What about when an applicant has a police record including household abuse or violence? Although domestic violence isn't actually named in the law as a crime that can make a person inadmissible, it can still result in inadmissibility. This article will explain why, specifically covering:

  • how domestic violence can be viewed as a "crime involving moral turpitude" (CIMT), and
  • when domestic violence can be considered an "aggravated felony."

Domestic Violence Convictions Can Make Applicants Inadmissible as "Crimes Involving Moral Turpitude"

The most common way in which a domestic violence conviction could make a noncitizen inadmissible to the United States and therefore not able to obtain a U.S. visa or green card is if it matches what's known in the immigration world as a "crime involving moral turpitude"(CIMT).

The basic definition of a crime of moral turpitude is one that shocks the conscience or is deemed "inherently base, vile or depraved." For more on this, see What's a Crime of Moral Turpitude According to U.S. Immigration Law? and I.N.A. § 212(a)(2)(A)(i)(I).

The decision of whether a particular person's conviction for domestic violence is a CIMT is made by either an immigration judge or U.S. government official, depending on where the person is in the process of applying for an immigration benefit or fighting deportation. Even if the immigration judge or official determines a particular domestic violence crime to be a CIMT, however, the analysis isn't over. There might still be an exception it arguably falls under.

Most notably, a domestic violence crime could fall under what's sometimes called the "petty offense" exception if the maximum jail time the person could have been sentenced to was one year or less and the person was not sentenced to more than six months of imprisonment. If the crime qualifies for this exception, then the applicant would still be eligible to receive the visa or green card if there were no other immigration issues (criminal or otherwise) on their record.

Domestic Violence Convictions Can Make Applicants Permanently Inadmissible as "Aggravated Felonies"

Applicants for U.S. visas or green cards face potentially harsher consequences after a domestic violence conviction if the crime matches what's known in immigration law lingo as an "aggravated felony." This would put the person at risk for mandatory detention, deportation, ineligibility for relief from deportation, and even a permanent bar to reentering the United States.

A domestic violence conviction may be viewed as an aggravated felony if it is considered to be a "crime of violence" (defined at 18 U.S.C. §16).
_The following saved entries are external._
-- ==== Sys2Proof/Certificates/Slice0/PierClaims.lean ====
section
/-!
DEFINITION. Sys2Proof/Certificates/Slice0/PierClaims.lean: the statements about the Pier (04).
-/

namespace Sys2Proof.Claims

open Sys2Proof.Machine

/-- The shadow of a master that has one. -/
def shadowOf (m : Master) (s : State) : Shadow := if m = .sepia then s.pier.sepiaShadow else s.pier.umberShadow

/-- Reads of PIER.TICK (R123): TICK_LO freezes the shadow of Umber or Sepia at the mirror value, TICK_HI releases it; DMA and the host have no shadow. -/
def tickReads : Prop :=
  (∀ m : Master, Reads (.pierTickLoRead m) m P.PIER_TICK_LO [.pier] [] (fun _ _ => True)
    (fun s t => (m = .umber → t.pier = { s.pier with umberShadow := { frozen := true, value := s.pier.coreMirror, strobes := 0, stale := false } }) ∧
      (m = .sepia → t.pier = { s.pier with sepiaShadow := { frozen := true, value := s.pier.sepiaMirror, strobes := 0, stale := false } }) ∧
      (m.isDma = true → t.pier = s.pier))) ∧
  (∀ m : Master, Reads (.pierTickHiRead m) m P.PIER_TICK_HI [.pier] [] (fun _ _ => True)
    (fun s t => (m.isDma = true → t.pier = s.pier) ∧ (m = .umber ∨ m = .sepia → (shadowOf m t).frozen = false ∧ (shadowOf m t).stale = false) ∧
      t.pier.tick = s.pier.tick ∧ (m = .umber → t.pier.sepiaShadow = s.pier.sepiaShadow) ∧ (m = .sepia → t.pier.umberShadow = s.pier.umberShadow))) ∧
  -- after two strobes a frozen shadow releases itself, and the next TICK_HI read shows STALE
  (∀ m : Master, Happens (.shadowRelease m) [.pier] [] (fun s => (m = .umber ∨ m = .sepia) ∧ (shadowOf m s).frozen = true ∧ 2 ≤ (shadowOf m s).strobes.toNat)
    (fun s t => (shadowOf m t).frozen = false ∧ (shadowOf m t).stale = true ∧ t.pier.tick = s.pier.tick))

/-- PIER.TICK with a word written to TICK_HI (`true`) or TICK_LO (R126). -/
def tickWritten (t : Tick) (w : Bool × Word) : Tick := if w.1 then w.2.extractLsb' 0 12 ++ t.extractLsb' 0 36 else t.extractLsb' 36 12 ++ w.2

/-- The next value of PIER.TICK at a crystal edge without a correction: a PIER.SEC write that waits, with the TICK writes issued behind it (R51, R120, R125, R126). -/
def nextTick (s : State) : Tick :=
  s.pier.tickPend.foldl tickWritten <|
    match s.pier.secPend with
    | some v => v ++ (0 : BitVec 15)
    | none => if bit s P.PIER_CTL 0 then s.pier.tick else s.pier.tick + 1

/-- The trim correction of the next edge (R127): |T| is added at the last edge of each slot of 1,024, and a sum of 1,024 or more corrects by one tick. -/
def trimDue (s : State) : Bool :=
  decide (s.pier.winNext.toNat % 1024 = 1023) && decide (1024 ≤ s.pier.trimAcc.toNat + ((s.par P.PIER_TRIM).extractLsb' 20 10).toInt.natAbs)

/-- The next crystal edge is no window boundary and makes no correction. -/
def plainEdge (s : State) : Prop := s.crystalRuns = true ∧ trimDue s = false ∧ s.pier.winNext ≠ 0

/-- The threshold of Table PIE-3 under the settings `c`, in millivolts: above VBK by `cmp` in compare mode (bit 0 = 0), above VSW = 1.70 V + 50 mV × code by `thr` in
threshold mode. -/
def level (c : BitVec 5) (sup : Supplies) (cmp thr : Int) : Int :=
  if c.getLsbD 0 then 1700 + 50 * (c.extractLsb' 1 4).toNat + thr else sup.vbk.toNat + cmp
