-- ==== Sys2Proof/Certificates/Slice0/PodClaims.lean ====
section
/-!
DEFINITION. Sys2Proof/Certificates/Slice0/PodClaims.lean: the statements about the pod line, the charge meter, the face port and the general pins (19).
-/

namespace Sys2Proof.Claims

open Sys2Proof.Machine

/-! ### Pod line -/

/-- The transaction in progress. -/
def podNow (s : State) : PodTxn := s.pod.txn.getD { op := 0, addr := 0, count := 0, sepia := false, inc := 0, phase := .ended }
/-- It stands at a phase, and Sepia, which works on it, is not stopped (R606). -/
abbrev podAt (ph : PodPhase) (s : State) : Prop := s.awake = true ∧ s.pod.txn.isSome = true ∧ (podNow s).phase = ph

/-- The CRC-8 register over bits (R598). -/
def podCrcBits (bs : List Bool) : Byte := bs.foldl (fun r b => if (b != r.getLsbD 7) = true then (r <<< 1) ^^^ 0x07 else r <<< 1) 0

/-- The CRC of a frame as a byte: it is sent bit 7 first, a byte least significant bit first (R597, R598). -/
def crcOf (bs : List Byte) : Byte := (podCrcBits (bs.flatMap (fun b => (List.range 8).map b.getLsbD))).reverse

/-- Byte `k` of POD.BUF. -/
def podByte (s : State) (k : Nat) : Byte := (s.par (P.POD_BUF + k / 4)).extractLsb' (8 * (k % 4)) 8
def podBuf : List Nat := every P.POD_BUF 1 16

/-- The bytes of a command frame of Umber's or the host's (Table POD-2). -/
def podCommandBytes (op : Nat) (v : Word) (s : State) : List Byte :=
  match op with
  | 1 => [0xA2, v.extractLsb' 3 8, (v.extractLsb' 11 7).setWidth 8]
  | 2 => [0xA4, v.extractLsb' 3 8, (v.extractLsb' 11 7).setWidth 8] ++ (List.range (v.extractLsb' 11 7).toNat).filterMap (fun k => if k < 64 then some (podByte s k) else none)
  | 3 => 0xA8 :: (List.range 4).map (podByte s)
  | 4 => 0xB1 :: (List.range 16).map (podByte s)
  | _ => [0xA1]

/-- A transaction is sent: its frame and CRC on the line, with what waits behind it. -/
def podStarts (x : PodTxn) (bytes : List Byte) (wait : List (BitVec 32)) (s t : State) : Prop :=
  t.pod = { s.pod with txn := some x, frame := bytes ++ [crcOf bytes], meterWait := wait }

/-- The five commands, with their codes of POD.CMD. -/
def eachPod (m : Master) (v : Word) (f : Instr → Nat → Prop) : Prop :=
  f (.podRead m v) 1 ∧ f (.podWrite m v) 2 ∧ f (.podAddchg m v) 3 ∧ f (.podAuth m v) 4 ∧ f (.podPing m v) 5

/-- A transaction moves to a phase, and its status byte shows. -/
def podMoves (ph : PodPhase) (s t : State) : Prop := t.pod = { s.pod with txn := some { podNow s with phase := ph } }
def podShows (x : Byte) (s t : State) : Prop :=
  t.par P.POD_STATUS = (s.par P.POD_STATUS &&& ~~~(0xFF00 : Word)) ||| (x.setWidth 36 <<< 8)

/-- The bytes of an answer stand in POD.BUF, and the other bytes stay. -/
def podReturned (bs : List Byte) (s t : State) : Prop := ∀ k < 64, podByte t k = if (podNow s).sepia then podByte s k else (bs[k]?).getD (podByte s k)

/-- BUSY and SEPIA clear, DONE is 1, the source POD (25) comes under CFG.IRQ, and request line 5 (R601). -/
def podOver (s t : State) : Prop :=
  (∀ k < 16, t.lines.getLsbD k = (s.lines.getLsbD k || k == 5)) ∧ ∀ k < 36, t.umber.ipend.getLsbD k = (s.umber.ipend.getLsbD k || (k == 25 && bit s P.POD_CFG 0))
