-- ==== Sys2Proof/Safety/Exceptions.lean ====
section
/-!
DEFINITION. Sys2Proof/Safety/Exceptions.lean: exceptions of Umber in the spec's terms: which instruction raises what, and what entry and return do (05 R172-R184;
06 R197, R203).
-/

namespace Sys2Proof.Claims

open Sys2Proof.Machine

/-! ### Entry -/

/-- The cause word of Table UMM-10 outside a repeat. -/
def causeOf (vec : Nat) (dbl : Bool) (slots : Option SlotSt) (code : BitVec 8) (sub : BitVec 3) : Word :=
  let ds := match slots with | some k => k.slot.toNat | none => 0
  let bt := match slots with | some k => k.taken.toNat | none => 0
  BitVec.ofNat 36 (vec + 2 ^ 8 * dbl.toNat + 2 ^ 10 * ds + 2 ^ 12 * bt + 2 ^ 13 * code.toNat + 2 ^ 21 * sub.toNat)

/-- Vector v: the four words at VBASE + 4v (R176). -/
def vectorOf (s : State) (v : Nat) : Addr := s.umber.vbase.extractLsb' 0 24 + BitVec.ofNat 24 (4 * v)

/-- SR at the start of a handler (R178, R180): DOM 1, PRV 1, IE 0, no repeat, and the named bit set. -/
structure HandlerSr (bit : Nat) (level : Option (BitVec 3)) (s t : State) : Prop where
  dom : t.umber.sr.extractLsb' 16 4 = 1#4
  prv : flag t 20 = true
  ie : flag t 21 = false
  rpta : flag t 28 = false
  held : flag t bit = true
  ipl : ∀ l, level = some l → t.umber.sr.extractLsb' 22 3 = l
  rest : ∀ k, k ∉ [16, 17, 18, 19, 20, 21, 28, bit] → (level = none ∨ k ∉ [22, 23, 24]) → flag t k = flag s k

/-- The parameters that an entry may change beside those of the fetch and of an access: DOM.LASTFLT. -/
def excKeeps (i : Nat) : Prop := memKeeps i ∧ i ≠ P.DOM_LASTFLT

/-- What every entry leaves: registers but those at `ls`, memories, buffers and blocks; no slot, repeat or reservation is left (R175, R242). -/
structure EntryLeaves (ls : List Loc) (s t : State) : Prop where
  regs : RegsKept (.ctl 0 :: ls) s t
  cells : CellsKept s t
  sb : t.umber.sb = s.umber.sb
  pwq : t.umber.pwq = s.umber.pwq
  locks : t.umber.locks = s.umber.locks
  bitRam : t.umber.bitRam = s.umber.bitRam
  blocks : BlocksKept excKeeps s t
  slots : t.umber.slots = none
  rpt : t.umber.rpt = none
  resv : t.umber.resv = none

/-- The SR that is saved: SR before the entry, RPTA clear outside a repeat. -/
def savedSr (s : State) (w : Word) : Prop := ∀ k < 36, w.getLsbD k = (flag s k && k != 28)

/-- Exception entry (R178). -/
structure Entered (vec : Nat) (pc : Addr) (cause : Word) (ipl : Option (BitVec 3)) (eaddr etgt : Option Addr) (ls : List Loc) (s t : State) : Prop where
  epc : t.umber.epc = pc.setWidth 36
  esr : savedSr s t.umber.esr
  ecause : t.umber.ecause = cause
  eaddr : t.umber.eaddr = match eaddr with | some a => a.setWidth 36 | none => s.umber.eaddr
  etgt : t.umber.etgt = match etgt with | some a => a.setWidth 36 | none => s.umber.etgt
  sr : HandlerSr 25 ipl s t
  pc : t.umber.pc = vectorOf s vec
  leaves : EntryLeaves ([.ctl 3, .ctl 4, .ctl 5, .ctl 6, .ctl 7] ++ ls) s t

/-- NMI entry (R180). -/
structure EnteredNmi (pc : Addr) (cause : Word) (ls : List Loc) (s t : State) : Prop where
  nepc : t.umber.nepc = pc.setWidth 36
  nesr : savedSr s t.umber.nesr
  ncause : t.umber.ncause = cause
  sr : HandlerSr 26 none s t
  pc : t.umber.pc = vectorOf s 2
  leaves : EntryLeaves ([.ctl 8, .ctl 9, .ctl 10] ++ ls) s t

/-! ### What raises what -/

/-- What a fault leaves beside its entry: nothing; SYS.PERR's record of a denied parameter access (R624); the records of words found uncorrectable or corrected,
with the word of SRAM that becomes poisoned (R299, R302, R308). -/
inductive Records where
  | none
  | denied (i : BitVec 13) (write : Bool)
  | memory (found : Option (BitVec 18))
  deriving DecidableEq, Repr

/-- A fault or trap (Table UMM-9): vector, sub-cause, TRAP code, the address of a data fault, a bit of BSTAT that it sets, the index of a parameter that BSTAT
takes, and what it leaves beside its entry. -/
structure Raised where
  vec : Nat
  sub : BitVec 3 := 0
  code : BitVec 8 := 0
  eaddr : Option Addr := none
  bstat : Option Nat := none
  index : Option (BitVec 13) := none
  records : Records := .none
  deriving DecidableEq, Repr

/-- Control flow, which a delay slot may not hold (R203). -/
def isFlow (i : Instr) : Bool :=
  (flowRows i).isSome || (frameRows i).isSome ||
    match i with
    | .retm _ | .reti _ | .stop _ | .trap _ _ | .rpt _ _ => true
    | _ => false

/-- The reserved forms of the instruction rows (R197): they trap whatever the condition. -/
def reservedForm : Instr → Prop
  | .reservedOpcode _ => True
  | .exts _ _ _ b => 36 ≤ b.toNat
  | .extz _ _ _ b => 36 ≤ b.toNat
  | .mvda _ _ _ part => part = 3
  | .mvad _ _ part _ => part = 3
  | .cmac _ _ acd _ _ => acd.val % 2 = 1
  | .cmacj _ _ acd _ _ => acd.val % 2 = 1
  | .exta _ _ _ _ k => 45 ≤ k.toNat
  | .macd _ _ _ _ py _ _ _ c3 => c3 = true ∧ py.val = 5
  | .msud _ _ _ _ py _ _ _ c3 => c3 = true ∧ py.val = 5
  | .mpyd _ _ _ py _ _ _ c3 => c3 = true ∧ py.val = 5
  | .cmacd _ _ acd _ _ _ _ _ c3 => c3 = true ∨ acd.val % 2 = 1
  | .bmovToBit _ _ _ k => 36 ≤ k.toNat
  | .bmovFromBit _ _ k _ => 36 ≤ k.toNat
  | .ld _ _ pp am ofs => ¬ legal pp am ofs
  | .st _ _ pp am ofs => ¬ legal pp am ofs
  | .ldp _ _ pp am ofs => ¬ legal pp am ofs
  | .stp _ _ pp am ofs => ¬ legal pp am ofs
  | .ldo _ _ pp am ofs => ¬ legal pp am ofs
  | .sto _ _ pp am ofs => ¬ legal pp am ofs
  | .ldh _ _ _ pp am ofs => ¬ legal pp am ofs
  | .ldhu _ _ _ pp am ofs => ¬ legal pp am ofs
  | .sth _ _ _ pp am ofs => ¬ legal pp am ofs
  | .ldq _ _ _ pp am ofs => ¬ legal pp am ofs
  | .ldqu _ _ _ pp am ofs => ¬ legal pp am ofs
  | .stq _ _ _ pp am ofs => ¬ legal pp am ofs
  | .ldd _ rd pp am ofs => ¬ legal pp am ofs ∨ rd.val % 2 = 1
  | .std _ rd pp am ofs => ¬ legal pp am ofs ∨ rd.val % 2 = 1
  | .lr _ _ pp am ofs => ¬ (legal pp am ofs ∧ am.toNat < 2)
  | .sc _ _ pp am ofs => ¬ (legal pp am ofs ∧ am.toNat < 2)
  | .atadd _ _ pp am ofs => ¬ (legal pp am ofs ∧ am.toNat < 2)
  | .atswp _ _ pp am ofs => ¬ (legal pp am ofs ∧ am.toNat < 2)
  | _ => False

/-- The address lies in the parameter space or the radio FIFO, which take single whole words only (R166). -/
def paramOrFifo (a : Addr) : Prop := (0x400000 ≤ a.toNat ∧ a.toNat < 0x402000) ∨ (0x410000 ≤ a.toNat ∧ a.toNat < 0x410200)

/-- The region check refuses the address (R173, R322, R323). -/
def regionRaises (s : State) (space : BitVec 2) (need : Need) (a : Addr) (x : Raised) : Prop :=
  ∃ sub, s.regionFail s.umberAcc space a need = some sub ∧ x = { vec := 3, sub := sub, eaddr := some a }

/-- The address lies in no range of Table UMM-4 that takes the access, or in an arch or the tile that is not READY (R191, R297). -/
def busRaises (s : State) (need : Need) (a : Addr) (x : Raised) : Prop :=
  ((place a = .unmapped ∨ (0x200000 ≤ a.toNat ∧ a.toNat < 0x200100) ∨
      (need ≠ .r ∧ ((0x200000 ≤ a.toNat ∧ a.toNat < 0x208000) ∨ (0x300000 ≤ a.toNat ∧ a.toNat < 0x330000)))) ∧ x = { vec := 5, eaddr := some a }) ∨
  (((a.toNat < 0x040000 ∧ s.archState (a.toNat / 65536) ≠ 2) ∨ (0x100000 ≤ a.toNat ∧ a.toNat < 0x101000 ∧ s.archState 4 ≠ 2)) ∧
    x = { vec := 5, eaddr := some a, bstat := some 3 })

/-- A load finds its word poisoned or uncorrectable, and the store buffer does not hold all its lanes (R268, R299, R300, R302, R308, Table MEM-6). -/
def poisonRaises (s : State) (a : Addr) (x : Raised) : Prop :=
  match place a with
  | .sram b => s.archState (b.toNat / 65536) = 2 ∧ sramWord s b = none ∧
      x = { vec := 4, eaddr := some a, records := .memory (if s.poisoned b then none else some b) }
  | .tile b => s.archState 4 = 2 ∧ readable (s.tileCell b) = none ∧ x = { vec := 4, eaddr := some a, records := .memory none }
  | .dnvm b => readable (s.dnvmCell b) = none ∧ x = { vec := 4, eaddr := some a, records := .memory none }
  | .prog b => readable (s.progCell b) = none ∧ x = { vec := 4, eaddr := some a, records := .memory none }
  | _ => False

/-- A store of part of a word finds it poisoned, in the tile uncorrectable (R288, R289, Table MEM-6). -/
def laneRaises (s : State) (mask : BitVec 4) (a : Addr) (x : Raised) : Prop :=
  mask ≠ 15 ∧ x = { vec := 4, eaddr := some a } ∧
    ((a.toNat < 0x040000 ∧ s.archState (a.toNat / 65536) = 2 ∧ s.poisoned (a.extractLsb' 0 18) = true) ∨
      (0x100000 ≤ a.toNat ∧ a.toNat < 0x101000 ∧ s.archState 4 = 2 ∧ readable (s.tileCell (a.extractLsb' 0 12)) = none))
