/-- RETM from readable memory with a good header: the selected registers, SR bits 5:0, P15 and the return address; SV, the sticky flags and SR bits 35:12 stay. -/
def framePops : Prop :=
  ∀ (cc : Cond) (s : State) (h : Word) (f : Nat → Word),
    let base := s.rdP 15 .addr
    let mask := h.extractLsb' 0 12
    let regs := selected mask
    let size := regs.length + 3
    s.issues → s.umber.slots = none → condTrue cc s = true → goodHeader h →
    (∀ j < size, permits s .r (base + BitVec.ofNat 24 j)) → dataWord s base = some h →
    (∀ j, 1 ≤ j → j < size → dataWord s (base + BitVec.ofNat 24 j) = some (f j)) →
    ∃ t, exec (.retm cc) s = .next t ∧
      (∀ k (i : Fin 12), regs[k]? = some i → t.umber.get (frameLoc i) = if i.val < 8 then (f (regs.length - k)).setWidth 80
        else ((f (regs.length - k)).extractLsb' 0 24).setWidth 80) ∧
      (∀ k < 6, flag t k = (f (size - 2)).getLsbD k) ∧
      t.umber.p[15] = base + BitVec.ofNat 24 size ∧
      t.umber.pc = s.umber.pc + 1 ∧ t.umber.slots = some { slot := 1, taken := true, target := (f (size - 1)).extractLsb' 0 24 } ∧
      RegsKept (.ctl 12 :: .p 15 :: regs.map frameLoc ++ [.flag 0, .flag 1, .flag 2, .flag 3, .flag 4, .flag 5]) s t ∧
      (∀ k, k ≠ 10 → k ≠ 28 → t.umber.ipend.getLsbD k = s.umber.ipend.getLsbD k) ∧ CellsKept s t ∧ BuffersKept s t ∧ BlocksKept memKeeps s t

/-- A false condition makes a branch untaken: no register and no memory, and its slots still follow (R203, R204). -/
def untaken : Prop :=
  (∀ (i : Instr) (cc : Cond) (mask : BitVec 12) (target : State → Addr) (s : State), frameRows i = some (cc, mask, target) → s.issues → s.umber.slots = none →
    condTrue cc s = false → ∃ t, exec i s = .next t ∧ Branched [] false (target s) s t) ∧
  (∀ (cc : Cond) (s : State), s.issues → s.umber.slots = none → condTrue cc s = false →
    ∃ t a, exec (.retm cc) s = .next t ∧ Branched [] false a s t)

/-- The count that an RPT holds: 1 to 4,096. -/
def repeats (s : State) : RptCount → BitVec 13
  | .imm w => if w = 0 then 4096 else w.setWidth 13
  | .reg ra => if (s.rdD ra).extractLsb' 0 12 = 0 then 4096 else ((s.rdD ra).extractLsb' 0 12).setWidth 13

/-- NOP, SYNC and RPT. -/
def systemRows : Prop :=
  (∀ (cc : Cond) (s : State), s.issues → ∃ t, exec (.nop cc) s = .next t ∧ OnlyRegs [] s t) ∧
  (∀ (cc : Cond) (s : State), s.issues → condTrue cc s = true → s.umber.pwq = [] → s.umber.sb.length ≤ 4 →
    ∃ t, exec (.sync cc) s = .next t ∧ t.umber.sb = [] ∧ CellsKept (drainAll s.fetched) t ∧ StoreLeaves [] s t ∧ flowsOn s t) ∧
  (∀ (cc : Cond) (s : State), s.issues → condTrue cc s = true → s.umber.pwq ≠ [] → s.umber.sb.length ≤ 4 →
    ∃ t, exec (.sync cc) s = .next t ∧ t.umber.sb = [] ∧ CellsKept (drainAll s.fetched) t ∧ StoreLeaves [] s t ∧ t.umber.pc = s.umber.pc ∧
      t.umber.slots = s.umber.slots ∧ t.umber.hold = .sync) ∧
  (∀ (cc : Cond) (k : RptCount) (s : State), s.issues → s.umber.slots = none → condTrue cc s = true →
    ∃ t, exec (.rpt cc k) s = .next t ∧ t.umber.rpt = some (repeats s k) ∧ OnlyRegs [] s t)

/-- A repeated ADDI executes the count of times, and then the next instruction is next and RPTA is 0 (R228); at the end of a repeat that RETI resumed RPTC is 0
too, and otherwise as before (R230). -/
def repeatedAddi : Prop :=
  ∀ (rd : Fin 16) (w : BitVec 18) (k : BitVec 13) (s : State), s.umberReady = true → s.begins → s.umber.rpt = some k → k ≠ 0 → s.umber.slots = none →
    (fetchCheck s.atIssue).1 = none →
    ∃ t, exec (.addi 0 false rd w) s = .next t ∧ t.umber.d[rd] = s.rdD rd + w.signExtend 36 * BitVec.ofNat 36 k.toNat ∧ t.umber.rpt = none ∧
      t.umber.pc = s.umber.pc + 1 ∧ t.umber.slots = none ∧ flag t 28 = false ∧ t.umber.rptc = (if s.umber.rptRet = true then 0 else s.umber.rptc) ∧
      RegsKept [.d rd, .flag 2, .flag 3, .flag 4, .flag 5, .ctl 2] { s with umber := { s.umber with sr := putBit s.umber.sr 28 false } } t ∧ CellsKept s t

/-- MVTC by register, and MVFC. -/
def controlWrites : Prop :=
  (∀ (cc : Cond) (i : Fin 17) (rd : Fin 16) (s : State), s.issues → condTrue cc s = true → mayWrite (flag s 20) i →
    ∃ t, exec (.mvtc cc (BitVec.ofNat 6 i.val) rd) s = .next t ∧
      (i ≠ 0 → i ≠ 12 → i ≠ 15 → ∀ k < 36, (t.umber.ctl i).getLsbD k = (Claims.holds i k && (s.rdD rd).getLsbD k)) ∧
      (i = 15 → t.umber.bstat = s.umber.bstat &&& ~~~(s.rdD rd)) ∧
      (i = 12 → ∀ k, (k < 30 → t.umber.ipend.getLsbD k = (s.umber.ipend.getLsbD k && !(s.rdD rd).getLsbD k || (k == 10 && t.umber.ipend.getLsbD 10))) ∧
        (k = 30 ∨ k = 31 → t.umber.ipend.getLsbD k = (s.umber.ipend.getLsbD k || (s.rdD rd).getLsbD k))) ∧
      (i = 0 → ∀ k < 36, flag t k = if k < 12 ∨ (flag s 20 = true ∧ (k = 27 ∨ (21 ≤ k ∧ k ≤ 24))) then (s.rdD rd).getLsbD k else flag s k) ∧
      OnlyRegs (if i = 0 then .ctl 0 :: (List.finRange 12).map Loc.flag else [.ctl i]) s t) ∧
  (∀ (cc : Cond) (i : Fin 17) (rd : Fin 16) (s : State), s.issues → condTrue cc s = true → mayRead (flag s 20) i →
    ∃ t, exec (.mvfc cc rd (BitVec.ofNat 6 i.val)) s = .next t ∧ t.umber.d[rd] = (if i = 0 then s.rdSr else s.rdCtl i) ∧ OnlyRegs [.d rd] s t)

/-! ### Exceptions -/

/-- Faults of the fetch come before everything else of an instruction (R164, R173, R179): outside program NVM a bus fault, without X a protection fault of sub-cause 2. -/
def fetchFaults : Prop :=
  ∀ (i : Instr) (r : Row) (s : State), registerRows i = some r → s.umberReady = true → s.umber.rpt = none → s.begins → flag s 25 = false →
    flag s 26 = false →
    (0x030000 ≤ s.umber.pc.toNat → ∃ t, exec i s = .next t ∧
      Entered 5 s.umber.pc (causeOf 5 false s.umber.slots 0 0) none none (s.umber.slots.map (·.target)) [] s t) ∧
    (s.umber.pc.toNat < 0x030000 → s.regionFail s.umberAcc spProg s.umber.pc .x ≠ none → ∃ t, exec i s = .next t ∧
      Entered 3 s.umber.pc (causeOf 3 false s.umber.slots 0 2) none (some s.umber.pc) (s.umber.slots.map (·.target)) [] s t) ∧
    (s.umber.pc.toNat < 0x030000 → s.regionFail s.umberAcc spProg s.umber.pc .x = none →
      (readable (s.progCell (s.umber.pc.extractLsb' 0 18))).isSome = true → (fetchCheck s.atIssue).1 = none)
If the crime on record was intentional, included force, and the order for imprisonment was for more than one year, the crime is likely to be considered a crime of violence and thus an aggravated felony under U.S. immigration law.

The record of conviction (including the written law for the crime, the charging documents, plea agreement and transcript, sentence, and jury instructions) will determine whether the domestic violence crime is a crime of violence and an aggravated felony.

It is VERY important to understand that police reports (the document made by police detailing the crime or incident) are not included in the record of conviction unless a person agrees that the facts in the report are true. So if a non-citizen already has a conviction for domestic violence, it is in their best interest to keep the police report out of consideration for the issue of an aggravated felony. That's because the report might include comments that the noncitizen (or other person involved) made to the police that could elevate the crime to the level of a crime of violence or aggravated felony.

Getting Legal Help

If you already have a domestic violence crime on your record, speak with an experienced immigration attorney for a full analysis of whether it makes you inadmissible.

If you have been charged with domestic violence, but haven't yet received a final conviction, it's also worth bringing in an immigration attorney to confer with your criminal law attorney. You might be able to plead down to a lesser crime, but the exact definition of that crime will be important, in order to avoid the possibility of deportation and exile from the United States. Specifically with domestic violence, your best bet will likely be to plead to something that does not include a sentence of more than 364 days, such as simple battery or assault.